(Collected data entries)
━━━━━━
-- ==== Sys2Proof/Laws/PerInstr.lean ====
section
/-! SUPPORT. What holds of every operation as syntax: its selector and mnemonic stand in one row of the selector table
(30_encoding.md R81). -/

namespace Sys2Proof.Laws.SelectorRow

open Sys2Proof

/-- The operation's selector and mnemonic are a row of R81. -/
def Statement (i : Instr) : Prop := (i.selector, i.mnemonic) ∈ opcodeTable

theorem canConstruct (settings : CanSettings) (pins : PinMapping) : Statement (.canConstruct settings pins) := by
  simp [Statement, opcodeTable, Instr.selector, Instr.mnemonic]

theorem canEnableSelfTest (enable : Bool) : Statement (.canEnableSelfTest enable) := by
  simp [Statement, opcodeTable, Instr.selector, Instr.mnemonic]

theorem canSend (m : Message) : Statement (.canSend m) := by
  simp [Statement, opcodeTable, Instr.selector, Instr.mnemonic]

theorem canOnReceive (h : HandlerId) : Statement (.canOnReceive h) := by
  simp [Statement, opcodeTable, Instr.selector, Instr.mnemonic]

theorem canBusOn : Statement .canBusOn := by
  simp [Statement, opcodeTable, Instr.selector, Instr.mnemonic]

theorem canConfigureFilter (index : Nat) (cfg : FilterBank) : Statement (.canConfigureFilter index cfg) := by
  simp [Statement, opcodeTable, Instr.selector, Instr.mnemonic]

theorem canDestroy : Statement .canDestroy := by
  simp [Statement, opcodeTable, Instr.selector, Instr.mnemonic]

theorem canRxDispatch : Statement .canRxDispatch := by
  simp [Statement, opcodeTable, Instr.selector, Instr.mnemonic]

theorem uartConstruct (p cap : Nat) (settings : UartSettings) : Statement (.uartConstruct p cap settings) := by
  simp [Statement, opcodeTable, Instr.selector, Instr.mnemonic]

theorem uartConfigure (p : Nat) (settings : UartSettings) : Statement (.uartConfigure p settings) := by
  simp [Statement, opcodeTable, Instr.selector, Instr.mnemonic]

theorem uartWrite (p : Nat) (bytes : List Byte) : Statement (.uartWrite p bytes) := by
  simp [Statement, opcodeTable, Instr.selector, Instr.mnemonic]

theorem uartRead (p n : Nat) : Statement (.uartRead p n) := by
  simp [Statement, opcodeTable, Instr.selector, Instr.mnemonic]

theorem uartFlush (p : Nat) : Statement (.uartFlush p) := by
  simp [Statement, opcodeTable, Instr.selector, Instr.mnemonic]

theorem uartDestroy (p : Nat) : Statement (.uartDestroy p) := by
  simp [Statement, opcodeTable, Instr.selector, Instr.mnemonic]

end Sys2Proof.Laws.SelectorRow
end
━━━━━━
What is needed: For the entries above, count the lines that contain the string "SelectorRow", and state that number without further comment.

Result: 2